/-! ### The next unit of a run (R45, R62, R64, R65, R306, R330) -/

/-- A deferred trap raised at the strand's next slot (R306). -/
def State.raiseDeferred (s : State) (r : StrandRef) (t : Strand) (d : Deferred) : State :=
  (s.modStrand r fun t => { t with deferred := t.deferred.filter fun y => y.key != d.key || y.cause != d.cause }).takeTrap
    r d.cause d.lane d.detail t.c.pc d.cpc true
/-- Whether two instructions of a pair write one register (R69). -/
def writeConflict (a b : List Opnd) : Bool := (a.filter Opnd.wr).any fun o => (b.filter Opnd.wr).any fun p =>
  o.cls == p.cls && rangesMeet o.num o.cnt p.num p.cnt
/-- What the debug unit adds after an issue (R330): cause 339 for the strand under single step. -/
def State.afterIssue (s : State) (r : StrandRef) (core rk gid pc : Nat) : State :=
  let d := (s.core core).dbg
  if !(s.debugged core rk && bitAt d.dctl.toNat 6 && d.selects gid && bitsAt d.dctl.toNat 4 2 == r.sn) then s
  else
    let (key, s) := s.fresh
    s.modStrand r fun t => { t with deferred := t.deferred ++ [⟨key, 339, pc, 0, 0, .next⟩] }
/-- The fields of the single slot at a program counter: after a split pair's first instruction its END still counts (R64, R70). -/
def singleFields (l : List Byte) (t : Strand) : Fields :=
  let i := t.c.pc % 8
  let f := lineFields l i
  if t.entry == .seq && decide (0 < i) && pairBit l (i - 1) then { f with endb := f.endb ||| (lineFields l (i - 1)).endb } else f
/-- The place to go on at where a run may hold no more (R64): one that would exceed 24 instructions ends after its 24th, or its 23rd where a pair comes next, in the line that
the strand holds or in the next one as it would be fetched, and is counted. With sr.chk set the next instruction takes cause 49 instead. -/
def State.cutRun (s : State) (r : StrandRef) (core : Nat) (j : Job) : State := match s.group? r.sid r.gi, s.strand? r with
  | some g, some t =>
    let n := match s.lineFor core j t with
      | .line l => (slotsAt l t.c.pc).length
      | _ => 1
    if !g.chk && t.st == .issuing && t.half.isNone && decide (Config.runLimit < t.runLen + n) then (s.endRun r).count core j.rk .runOverlength 1
    else s
  | _, _ => s
/-- A run's next unit issued from a line that the strand holds (R62, R64, R65, R69, R306): the deferred traps that fall due, the line causes, an
instruction breakpoint, the target causes, the decode causes, the length of the run, what must be waited for, and the pair causes. Where both slots of a pair fail their
decode checks, the first slot's cause is reported (DESIGN CHOICE, notes/assumptions/19.md). -/
def State.issueLine (s : State) (r : StrandRef) (x : Slice) (g : Group) (t : Strand) (j : Job) (l : List Byte) : State :=
  let pc := t.c.pc
  let fmt := g.fmtOf t.c
  let gid := groupId x g
  let slots := slotsAt l pc
  let fs := match slots with
    | [_] => [singleFields l t]
    | _ => slots.map (lineFields l)
  let stop := fun (s : State) (cause cpc : Nat) => s.takeTrap r cause 0 0 pc cpc false
  match dueBy g t j.hdr.width fs with
  | some d => s.raiseDeferred r t d
  | none => match lineCause l slots with
    | some c => stop s c (if c == 10 && lineParity l && slotParity l (pc % 8) then pc + 1 else pc)
    | none =>
      if s.debugged x.core j.rk && !t.skipDebug && (s.core x.core).dbg.breaks gid pc then stop s 337 pc
      else match targetCause j t l g.chk with
        | some c => stop s c pc
        | none =>
          let ds := fs.map (decodeSlot j g t)
          match (ds.zip slots).find? fun d => match d.1 with | .error _ => true | .ok _ => false with
          | some (.error e, i) => stop s e.cause (lineOf pc + i)
          | _ =>
            let is := ds.filterMap fun d => match d with | .ok i => some i | .error _ => none
            if decide (Config.runLimit < t.runLen + fs.length) then
              (if g.chk then stop s 49 pc else (s.endRun r).count x.core j.rk .runOverlength 1)
            else match waitBlock s.clock g t j.hdr.width fs is with
            | some b => (if decide (0 < t.runLen) then s.count x.core j.rk .runBreaks 1 else s).block r b
            | none => match is, fs with
              | [i], _ => (s.settleIssue (s.tryIssue (cursorAt r pc (nextSlot pc) s.clock) i) r).cutRun r x.core j
              | [a, b], [fa, fb] =>
                if g.chk && unitOfMaj fa.maj == unitOfMaj fb.maj then stop s 50 pc
                else if g.chk && writeConflict (operandsOf fmt j.hdr.width fa) (operandsOf fmt j.hdr.width fb) then stop s 51 pc
                else (s.settleIssue (s.issuePair r j x g t fa fb a b x.core j.rk) r).cutRun r x.core j
              | _, _ => s
/-- The second instruction of a split pair issued from the line that the strand holds (R69, R70), and after it the effect of a first one that transfers control. No stop
point lies between the two. Where the second cannot issue although it could be tried with the first, it stops or waits at its own slot. -/
def State.issueHalf (s : State) (r : StrandRef) (x : Slice) (g : Group) (t : Strand) (j : Job) (h : Half) (l : List Byte) : State :=
  let pc := t.c.pc
  let next := nextSlot pc
  let f := match h.first with | some _ => { lineFields l (pc % 8) with endb := 0 } | none => singleFields l t
  let keep := fun (s : State) => s.modStrand r fun t => { t with half := h.first.map fun _ => h }
  match decodeSlot j g t f with
  | .error e => (keep s).takeTrap r e.cause 0 0 pc pc false
  | .ok i => match waitBlock s.clock g t j.hdr.width [f] [i] with
    | some b => ((keep s).count x.core j.rk .runBreaks 1).block r b
    | none =>
      let s1 := s.modStrand r fun t => { t with half := none }
      let s2 := s1.settleIssue (s1.tryIssue { cursorAt r pc next s.clock with second := true } i) r
      match s2.strand? r with
      | none => s2
      | some u =>
        if u.c.pc == pc && decide (u.runLen ≤ t.runLen) then s2.modStrand r fun u => { u with half := if u.st == .issuing then some h else h.first.map fun _ => h }
        else
          let s3 := match h.first with
            | some (a, cycle, regs) => (s2.tryIssue { cursorAt r h.pc next cycle with second := true, charge := false, trace := false, sources := regs, paid := true } a).dropCur
            | none => s2
          if h.ends && s3.running r then s3.endRun r else s3
/-- Whether a bay is issuing a pass at the current cycle or later (R25). -/
def State.bayBusy (s : State) (core bay : Nat) : Bool := decide (s.clock < ((s.core core).bays.getD bay Bay.reset).free)
/-- The line that a strand issues from, where its parity holds; on a mismatch the line is discarded, the soft error counted, and the line fetched once more from memory
(R46). -/
def State.soundLine (s : State) (r : StrandRef) (core : Nat) (j : Job) (t : Strand) : FetchRes × State := match s.lineFor core j t with
  | .line l =>
    if lineCause l (slotsAt l t.c.pc) == some 10 then
      let s := s.discardLine core j.rk r (lineOf t.c.pc)
      (s.fetchLine j t.c.pc, s)
    else (.line l, s)
  | f => (f, s)
/-- The deferred trap that reads of a strand's next unit make due, where its line is at hand (R306). -/
def dueAt (g : Group) (t : Strand) (j : Job) : FetchRes → Option Deferred
  | .line l => dueBy g t j.hdr.width (match slotsAt l t.c.pc with | [_] => [singleFields l t] | is => is.map (lineFields l))
  | _ => none
/-- The strand that holds a bay goes on (R64): its slice may have to stop, a deferred trap or a debug halt may fall due, in this order (R306), its line is fetched, and
its next unit issues. -/
def State.issueRun (s : State) (core bay : Nat) (r : StrandRef) : State :=
  match s.slice? r.sid, s.group? r.sid r.gi, s.strand? r with
  | some x, some g, some t => (match s.job? x.jn with
    | none => s
    | some j =>
      let pc := t.c.pc
      if !x.issues && t.half.isNone then s.endRun r
      else if decide (s.clock < t.nextIssue) then s
      else match (if t.half.isSome then none else t.deferred.find? fun d => d.due == .next) with
        | some d => s.raiseDeferred r t d
        | none =>
          let halted := s.debugged core j.rk && bitAt (s.core core).dbg.dctl.toNat 7
          let (f, s) := s.soundLine r core j t
          let s := match f with
            | .line l => s.keepLine core r (keyVf j.rk) (lineOf pc) l
            | _ => s
          if halted && t.half.isNone && (dueAt g t j f).isNone then s.takeTrap r 340 0 0 pc pc false
          else match f with
            | .absent page => s.pageFault r j.rk [page] 178 0 (lineOf pc) pc pc false
            | .trap c =>
              if c == 18 && s.debugged core j.rk && !t.skipDebug && (s.core core).dbg.breaks (groupId x g) pc then s.takeTrap r 337 0 0 pc pc false
              else s.takeTrap r c 0 (if c == 18 then 0 else lineOf pc) pc pc false
            | .verify page => (s.putWait r (.verify page)).modJob x.jn fun j =>
                { j with verifying := if j.verifying.contains page then j.verifying else j.verifying ++ [page] }
            | .line l =>
              let s' := match t.half with
                | some h => (s.issueHalf r x g t j h l).cutRun r core j
                | none => s.issueLine r x g t j l
              let ended := match s'.strand? r with | some u => u.half.isNone | none => true
              if s'.bayBusy core bay && ended then s'.afterIssue r core j.rk (groupId x g) ((t.half.map Half.pc).getD pc) else s')
  | _, _, _ => s.modCore core fun k => { k with bays := setAt k.bays bay { (k.bays.getD bay Bay.reset) with run := none } }

/-! ### Cycles (DESIGN CHOICE, notes/assumptions/2.md) -/

/-- Whether a resident slice has a group in a bay, named by 4 × core + bay. -/
def Slice.inBay (x : Slice) (key : Nat) : Bool :=
  x.st == .resident && x.core == key / 4 && x.groups.any fun g => g.bay == key % 4 && !g.retired
/-- The next bay whose turn it is in this cycle: the lowest occupied one from `turn` on. -/
def State.nextBay (s : State) : Option Nat :=
  (s.slices.flatMap fun e => (List.range Config.baysPerCore).filterMap fun b =>
    let key := 4 * e.2.core + b
    if decide (s.turn ≤ key) && e.2.inBay key then some key else none).foldl (fun (m : Option Nat) k => match m with
      | none => some k
      | some n => some (min n k)) none
/-- An idle cycle of a bay counted (R65, R328). -/
def State.countIdle (s : State) (key : Nat) : State := match s.slices.find? fun e => e.2.inBay key with
  | some e => s.count (key / 4) (s.sliceRegion e.2) .idleCycles 1
  | none => s
/-- A cycle passes: its passes have taken their budget (R31), results land, and strands whose waits are over become Ready. -/
def State.tick (s : State) : State :=
  let s := { s with clock := s.clock + 1, turn := 0 }
  let land : Nat × Slice → Nat × Slice := fun e =>
    if e.2.st == .resident then (e.1, { e.2.spendTo s.clock with groups := e.2.groups.map fun g => g.land s.clock }) else e
  let s : State := { s with slices := s.slices.map land }
  let s := if s.promoted.isEmpty then s else s.settleEvicted
  s.slices.foldl (fun (s : State) (e : Nat × Slice) => if e.2.st == .resident then
    (List.range e.2.groups.length).foldl (fun s gi => s.wakeGroup e.1 gi) s else s) s
/-- A bay's turn: it arbitrates, or its run goes on; its turn is over once it issues, is busy, or has nothing to issue in this cycle. -/
def State.bayTurn (s : State) (key : Nat) : State :=
  let core := key / 4
  let bay := key % 4
  let turnDone := fun (s : State) => { s with turn := key + 1 }
  if s.bayBusy core bay then turnDone s
  else match ((s.core core).bays.getD bay Bay.reset).run with
    | none =>
      let s' := s.arbitrate core bay
      if (((s'.core core).bays.getD bay Bay.reset).run).isSome then s' else turnDone (s'.countIdle key)
    | some r =>
      let s' := s.issueRun core bay r
      if s'.bayBusy core bay then turnDone s'
      else if ((s'.core core).bays.getD bay Bay.reset).run == some r then turnDone (s'.countIdle key)
      else s'
/-- The machine's own turn: the turn of the next bay, or the next cycle. -/
def State.ownTurn (s : State) : State := match s.nextBay with
  | some k => s.bayTurn k
  | none => s.tick
/-- One step where `agenda` asks for nothing: the event that the machine carries out by itself, or its own turn. -/
def State.advance (s : State) : Host.Outcome State Fault Refusal := match s.schedule with
  | some i => exec i s
  | none => .next s.ownTurn
/-- One step, from a state in which a debug halt whose strands have all stopped is over (R329): the event at the head of `agenda`, or what the machine does by itself. An instruction is no event: at the head of `agenda` it stands for the
machine's own turn, taken before any event that is already possible. -/
def State.stepOnce (was : State) : Host.Outcome State Fault Refusal :=
  let s := was.settleHalts
  match was.agenda with
  | i :: rest =>
    let s : State := { s with agenda := rest, cur := none }
    if i.hdr.isSome then .next s.ownTurn else exec i s
  | [] => State.advance { s with cur := none }

/-! ### A state that fetches a given word (DESIGN CHOICE, notes/assumptions/4.md) -/

/-- The line word of a line whose first slot holds a word and whose other slots are zero (R44): slot 0 may be entered. -/
def firstLineWord (w : Nat) : Nat :=
  let n := 1 + (if evenOnes 96 w then 0 else 2 ^ 9) + 2 ^ 28
  if evenOnes 32 n then n else n + 2 ^ 14
/-- The 64 bytes of that line. -/
def firstLine (w : Nat) : List Byte := bytesOf 12 w ++ List.replicate 48 0#8 ++ bytesOf 4 (firstLineWord w)
/-- The job that such a state runs: one slice of one group of 32 lanes, with every register the classes have. -/
def fetchJob : Job :=
  let h : KHeader := { width := 32, groups := 1, vregs := 256, gregs := 64, harn := 8, acc := 192, scratch := 65536, stack := 4096, budget := 0,
                       entry := 0, codeSize := 65536, dataOff := 0, dataSize := 0, pages := 1, steal := false, chk := false }
  { jobOf 0 0 (regionKey 0 1) 0 { deadline := 0, dstep := 0, slices := 1, tag := 1, cps := false, cq := 0, code := 2 ^ 56, args := [], recs := [] }
      h (2 ^ 64 - 1) 0 with verified := [(2 ^ 56 + 65536) / 65536] }
/-- The state with a word at the program counter of the one strand that holds a bay. -/
def State.fetchState (s : State) (w : Nat) : State :=
  let root := bytesOf 8 (1 + 0x120000)
  let leaf := bytesOf 8 (63 + 0x10000000 + s.chip * 2 ^ 48)
  let mem := Sparse.putList 0#8 (Sparse.putList 0#8 (Sparse.putList 0#8 s.mem 0x100000 root) 0x120000 leaf) 0x10010000 (firstLine (w % 2 ^ 96))
  let region : Region := { tenantDefaults with level := 1, rcbVa := 2 ^ 56 + 0x20000, save := 2 ^ 56 + 0x1000000, saveSize := 16 }
  let rk := regionKey 0 1
  let h1 := { Harness.fresh (handleOf (keyTag rk) 0xFFF 0) s.chip rk .dev none false 0 with queued := 1 }
  let s := { s with
    mem := mem, memFailed := []
    tenants := Sparse.set s.tenants 0 { (s.tenant 0) with root := 0x100000, valid := true }
    regions := [(rk, region)], jobs := [(0, fetchJob)], slices := [], cores := [], harnesses := [(.job 0, h1)], queues := [], remotes := [], batches := []
    watches := [], made := [], got := [], agenda := [], turn := 0, cur := none, nextId := max 2 s.nextId }
  let s := s.placeNew 1 0 0 0 [0] none
  let r : StrandRef := ⟨1, 0, 0⟩
  let s := s.modStrand r fun t => { t with st := .issuing }
  s.modCore 0 fun k => { k with bays := setAt k.bays 0 { (k.bays.getD 0 Bay.reset) with run := some r } }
========
▸ **To do**:
Go to the line with "(List.range e.2.groups.length).foldl (fun" in the entries above and repeat every line from there through the line with "none => s.tick", exactly and with no other text.

▸ **Result of the exercise**:
    (List.range e.2.groups.length).foldl (fun s gi => s.wakeGroup e.1 gi) s else s) s
/-- A bay's turn: it arbitrates, or its run goes on; its turn is over once it issues, is busy, or has nothing to issue in this cycle. -/
def State.bayTurn (s : State) (key : Nat) : State :=
  let core := key / 4
  let bay := key % 4
  let turnDone := fun (s : State) => { s with turn := key + 1 }
  if s.bayBusy core bay then turnDone s
  else match ((s.core core).bays.getD bay Bay.reset).run with
    | none =>
      let s' := s.arbitrate core bay
      if (((s'.core core).bays.getD bay Bay.reset).run).isSome then s' else turnDone (s'.countIdle key)
    | some r =>
      let s' := s.issueRun core bay r
      if s'.bayBusy core bay then turnDone s'
      else if ((s'.core core).bays.getD bay Bay.reset).run == some r then turnDone (s'.countIdle key)
      else s'
/-- The machine's own turn: the turn of the next bay, or the next cycle. -/
def State.ownTurn (s : State) : State := match s.nextBay with
  | some k => s.bayTurn k
  | none => s.tick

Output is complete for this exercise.